Когда поезд тронулся, женщина с накрашенными губами раскрыла фанерную коробку и разложила на столике еду. Небритый сердито покашлял и вытащил из кармана книгу.
Старухи заговорили о докторах.
- Он гремит по всему Одессу, - рассказывала одна про одесского доктора-чародея.
- Травой лечит? - спросил небритый.
- Да, травой. Он этой травой все чахотки вылечивает, а одышку в момент прямо.
- А от ослабления главной жилы он не лечит? - спросил небритый.
- Вот вы смеетесь, гражданин, - обиделась старушка, - а я вам говорю, к нему из военных санаториев ходят.
- Закатить бы его на пятерку для перековки медицинских знаний, сказал небритый, перелистывая книгу.
Старушка вздохнула и, поглядев на моряка, сказала:
- Спит матросик, спит родимый, надо за его вещами присмотреть.
После этого старухи заговорили о том, как опасно спать в поезде. Услышав разговор о кражах, нахлынул народ с боковых мест и из соседних купе, все принялись рассказывать страшные случаи: как крючком, заброшенным в открытое окно, воры вытащили вместо чемодана старика бухгалтера; как парень перед сном защелкнулся на железную цепь, прикрепленную к его корзине, а утром пассажиры увидели, что парень с цепью лежали на полке нетронутыми, а корзины нет. Рассказывали про воров на костылях и про мазуриков-интеллигентов, носящих круглые очки.
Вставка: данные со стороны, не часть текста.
-- ==== Sys2Proof/Certificates/Slice0/Obligations.lean ====
section
/-!
DEFINITION. What is stated of the model: the step and its frame, reset, the command book's sequence numbers, the registers, and then
family by family that every command of the table completes and what state it completes in.
-/
open Sys2Proof Sys2Proof.Machine

/-- A command at the front of the queue runs on the state with the rest of the queue. On an empty queue a codeword group passes on
every trunk port: that an empty queue stands for this time is the model's own choice (DESIGN CHOICE, log entry 1). -/
def Obligations.StepRunsFront : Prop :=
  (∀ (c : Instr) (s : State), step { s with pending := c :: s.pending } = exec c s) ∧
    ∀ s : State, s.pending = [] → step s = .next s.groupTick

/-- Every step takes exactly the front command from the queue, and what the hub has put out only grows. -/
def Obligations.StepConsumes : Prop :=
  ∀ s : State, ∃ t, step s = .next t ∧ t.pending = s.pending.tail ∧ s.out <:+ t.out ∧ s.seed ≤ t.seed

/-- Every command of the table, in every state, ends in a next state; it changes no part of the state outside the parts `touches`
names for it, leaves the waiting commands alone, takes back nothing the hub has put out, and never moves the counter of free
values back. -/
def Obligations.CommandFrame : Prop :=
  ∀ (c : Instr) (s : State), ∃ t, exec c s = .next t ∧ Within (touches c) s t

/-- The register file keeps its canonical form through every step: addresses strictly rising, no entry equal to the reset word of
its register, so that equal register contents are equal data. -/
def Obligations.RegisterFormKept : Prop :=
  ∀ s t : State, s.regsWf → step s = .next t → t.regsWf

/-- Reset leaves no command waiting, nothing put out, no staging set, no book entry and no shadow; the register file is in its canonical
form; every register holds the value of its Reset column (`resetWord`), but for the attributes of the key slots loaded since
manufacture (R423), which are LOADED with the kinds and the DEST of R423.
Rests on the model's choices of log entries 4. -/
def Obligations.ResetState : Prop :=
  State.reset.regsWf ∧ State.reset.pending = [] ∧ State.reset.out = [] ∧ State.reset.shadow = [] ∧
    State.reset.cmd.sets = [] ∧ State.reset.cmd.book = [] ∧
    (∀ a, a ≠ Reg.SLOT_ATTR 0 → a ≠ Reg.SLOT_ATTR 1 → a ≠ Reg.SLOT_ATTR 3 → State.reset.word a = resetWord a) ∧
    (∀ i ∈ ([0, 1, 3] : List Nat), State.reset.get (Reg.SLOT_ATTR_STATE i) = 1) ∧
    State.reset.get (Reg.SLOT_ATTR_KIND 0) = 1 ∧ State.reset.get (Reg.SLOT_ATTR_KIND 1) = 1 ∧ State.reset.get (Reg.SLOT_ATTR_KIND 3) = 2 ∧
    State.reset.get (Reg.SLOT_ATTR_DEST 0) = 16 ∧ State.reset.get (Reg.SLOT_ATTR_DEST 1) = 32 ∧ State.reset.get (Reg.SLOT_ATTR_DEST 3) = 8

/-- How a path handles the HOST_SEQ of a packet that passes the checks before it (R343, R346, R350): not before the hub takes
packets; a DONE entry's receipt again; a RUNNING entry with BUSY_RETRY; a sequence number that has passed, or another
command under a held number, refused with BAD_PARAM and STALE; one still to come refused with BAD_PARAM; RESYNC on a path with a
RUNNING entry refused with BUSY_RETRY. The commands spoken of are not read opcodes, not the remote path, and no entry waits
to begin.
Rests on the model's choices of log entries 3, 37. -/
def Obligations.HostSequence : Prop :=
  ∀ (s : State) (h : CmdHdr) (mask value address : Word),
    (s.ready = false → exec (.writeFeature h address mask value) s = .next (s.emit (.held h.path.val))) ∧
    (s.ready = true → hdrLengthOk h = true → hdrFieldsOk h = true → s.skUp = true → h.path.val ≠ 66 →
      (∀ k e, s.findEntry h.path.val h.hostSeq.toNat h.originPc.toNat h.originPath.val = some (k, e) →
        (e.opcode ≠ 0x0011 ∨ e.crc ≠ h.crc.toNat →
          exec (.writeFeature h address mask value) s = .next (s.refusePacket h 0x0011 .badParam true)) ∧
        (e.opcode = 0x0011 → e.crc = h.crc.toNat → e.state = .done →
          exec (.writeFeature h address mask value) s = .next ((s.bump Cnt.HUB_REPEATS_REISSUED).deliver k true)) ∧
        (e.opcode = 0x0011 → e.crc = h.crc.toNat → e.state = .running → e.started = true →
          exec (.writeFeature h address mask value) s = .next (s.repeatBusy h (leBytes 4 address.toNat ++ leBytes 4 mask.toNat ++ leBytes 4 value.toNat) k))) ∧
      (s.findEntry h.path.val h.hostSeq.toNat h.originPc.toNat h.originPath.val = none →
        s.mem.paths.contains h.path.val = false → h.hostSeq.toNat ≠ s.expected h.path.val →
        (h.resync = false → serialBefore 32 h.hostSeq.toNat (s.expected h.path.val) = true →
          exec (.writeFeature h address mask value) s = .next (s.refusePacket h 0x0011 .badParam true)) ∧
        (h.resync = false → serialBefore 32 h.hostSeq.toNat (s.expected h.path.val) = false →
          exec (.writeFeature h address mask value) s = .next (s.refusePacket h 0x0011 .badParam false)) ∧
        (h.resync = true → s.pathRunning h.path.val = true →
          exec (.writeFeature h address mask value) s = .next (s.refusePacket h 0x0011 .busyRetry false))))

/-- An offset that is no multiple of 4, or a block that R9 does not list, ends every command that names it in BAD_PARAM with no
effect: READ_FEATURE, WRITE_FEATURE, READ_BLOCK and STAGE, and a direct write is answered so. -/
def Obligations.BadAddressHasNoEffect : Prop :=
  ∀ (s u : State) (h : CmdHdr) (k : Nat) (a : Word), a.toNat % 4 ≠ 0 ∨ blockRows (a.toNat / 65536) = none →
    (Opens (.readFeature h a) s k u → exec (.readFeature h a) s = .next (u.finish k .badParam [])) ∧
    (∀ mask value, Opens (.writeFeature h a mask value) s k u → exec (.writeFeature h a mask value) s = .next (u.finish k .badParam [])) ∧
    (∀ block offset count, block ++ offset = a → Opens (.readBlock h block offset count) s k u →
      exec (.readBlock h block offset count) s = .next (u.finish k .badParam [])) ∧
    (∀ set flags entries, (∃ e ∈ entries, e.address = a) → h.paramLen = 4 + 12 * entries.length → Opens (.stage h set flags entries) s k u →
      exec (.stage h set flags entries) s = .next (u.finish k .badParam [])) ∧
    (∀ mask value, s.ready = true → s.get Reg.BOOT_STATE_STAGE = 4 →
      exec (.registerWrite .feature a mask value) s = .next (s.emit (.writeStatus a.toNat .badParam)))

/-- Of two writes that reach one RW shadow in a round the later is in force at the boundary, bit by bit under the masks; until then a
read returns what it did. -/
def Obligations.LaterShadowWins : Prop :=
  ∀ (s : State) (a : Nat) (m1 v1 m2 v2 : Word), s.regsWf → s.shadow = [] →
    ((s.shadowWrite a m1 v1).shadowWrite a m2 v2).applyShadows.word a =
      (s.word a &&& ~~~(m1 ||| m2)) ||| (v1 &&& m1 &&& ~~~m2) ||| (v2 &&& m2) ∧
    ∀ b, ((s.shadowWrite a m1 v1).shadowWrite a m2 v2).readWord b = s.readWord b

/-- NOP, IDENTIFY, HUB_STATUS and TOPO_SCAN that open complete with OK and the bytes of R364.
READ_FEATURE, READ_BLOCK and WRITE_FEATURE that open: a register that exists answers with the word as it stood, RC fields
cleared after it (R10); one that does not ends in BAD_PARAM with no effect (R8).
Rests on the model's choices of log entries 37, 40. -/
def Obligations.QueryAndRegisterOpcodesComplete : Prop :=
  (∀ (s u : State) (h : CmdHdr) (k : Nat),
    (∀ bytes, Opens (.nop h bytes) s k u → bytes.length = h.paramLen → exec (.nop h bytes) s = .next (u.finish k .ok bytes)) ∧
    (Opens (.identify h) s k u → exec (.identify h) s = .next (u.finish k .ok u.identifyBytes)) ∧
    (Opens (.hubStatus h) s k u → exec (.hubStatus h) s = .next (u.finish k .ok
      (([Reg.DOMAIN_ON, Reg.DIE_LINKS, Reg.TIMING, Reg.TRK_PORT_STATE 0, Reg.TRK_PORT_STATE 1, Reg.TRK_PORT_STATE 2,
        Reg.BOOK_STATE, Reg.STAGE_STATE 0, Reg.STAGE_STATE 1, Reg.STAGE_STATE 2, Reg.STAGE_STATE 3, Reg.PM_STATUS] : List Nat).flatMap
        u.wordBytes))) ∧
    (Opens (.topoScan h) s k u → exec (.topoScan h) s = .next (u.finish k .ok (u.identifyBytes ++ ([0, 1, 2] : List Nat).flatMap (fun p =>
      u.wordBytes (Reg.TRK_PORT_STATE p) ++ u.wordBytes (Reg.NEIGHBOUR p) ++ u.wordBytes (Reg.HOP_DELAY p)))))) ∧
  (∀ (s u : State) (h : CmdHdr) (k : Nat),
    (∀ address : Word, Opens (.readFeature h address) s k u →
      (addressOk address.toNat = true → exec (.readFeature h address) s =
        .next ((u.afterRead address.toNat).finish k .ok (leBytes 4 (u.readWord address.toNat).toNat))) ∧
      (addressOk address.toNat = false → exec (.readFeature h address) s = .next (u.finish k .badParam []))) ∧
    (∀ block offset count : BitVec 16, Opens (.readBlock h block offset count) s k u →
      addressOk (block.toNat * 65536 + offset.toNat) = true → 1 ≤ count.toNat → count.toNat ≤ 1020 →
      offset.toNat + 4 * (count.toNat - 1) ≤ 0xFFFC →
      exec (.readBlock h block offset count) s =
        .next ((forAll ((List.range count.toNat).map (fun i => block.toNat * 65536 + offset.toNat + 4 * i)) u (fun s a => s.afterRead a)).finish k .ok
          (((List.range count.toNat).map (fun i => block.toNat * 65536 + offset.toNat + 4 * i)).flatMap (fun a => leBytes 4 (u.readWord a).toNat)))) ∧
    (∀ block offset count : BitVec 16, Opens (.readBlock h block offset count) s k u →
      (addressOk (block.toNat * 65536 + offset.toNat) = false ∨ count.toNat < 1 ∨ 1020 < count.toNat ∨ 0xFFFC < offset.toNat + 4 * (count.toNat - 1)) →
      exec (.readBlock h block offset count) s = .next (u.finish k .badParam [])) ∧
    (∀ address mask value : Word, Opens (.writeFeature h address mask value) s k u →
      exec (.writeFeature h address mask value) s =
        .next ((u.writeFeature address.toNat mask value).1.finish k (u.writeFeature address.toNat mask value).2 [])))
Все приняли участие в разговоре, одна только Марья сидела молча. Руки Марьи лежали на коленях, и она чувствовала тяжесть этих больших кистей с кривыми коричневыми пальцами; она не могла отмыть их перед отъездом ни мылом, ни керосином, ни крепким щелоком. На скуластом лице Марьи выступили бледно-розовые пятна, глаза блестели, - никто бы не сказал, что этой широкоплечей, крепкогрудой женщине сорок лет.
"Добра, паразитка", - думала она о красноротой женщине. Что бы та ни говорила, Марья насмешливо повторяла про себя: "Все брешет, паразитка".
А поезд шел вперед. Вдоль полотна железной дороги стояли голые рощи, черные тонкие деревья устало шевелили худыми ветвями, в уже оттаявших мутных болотцах покачивался коричневый, умерший камыш, и дальше до самого горизонта лежала ничем не прикрытая тяжесть земли.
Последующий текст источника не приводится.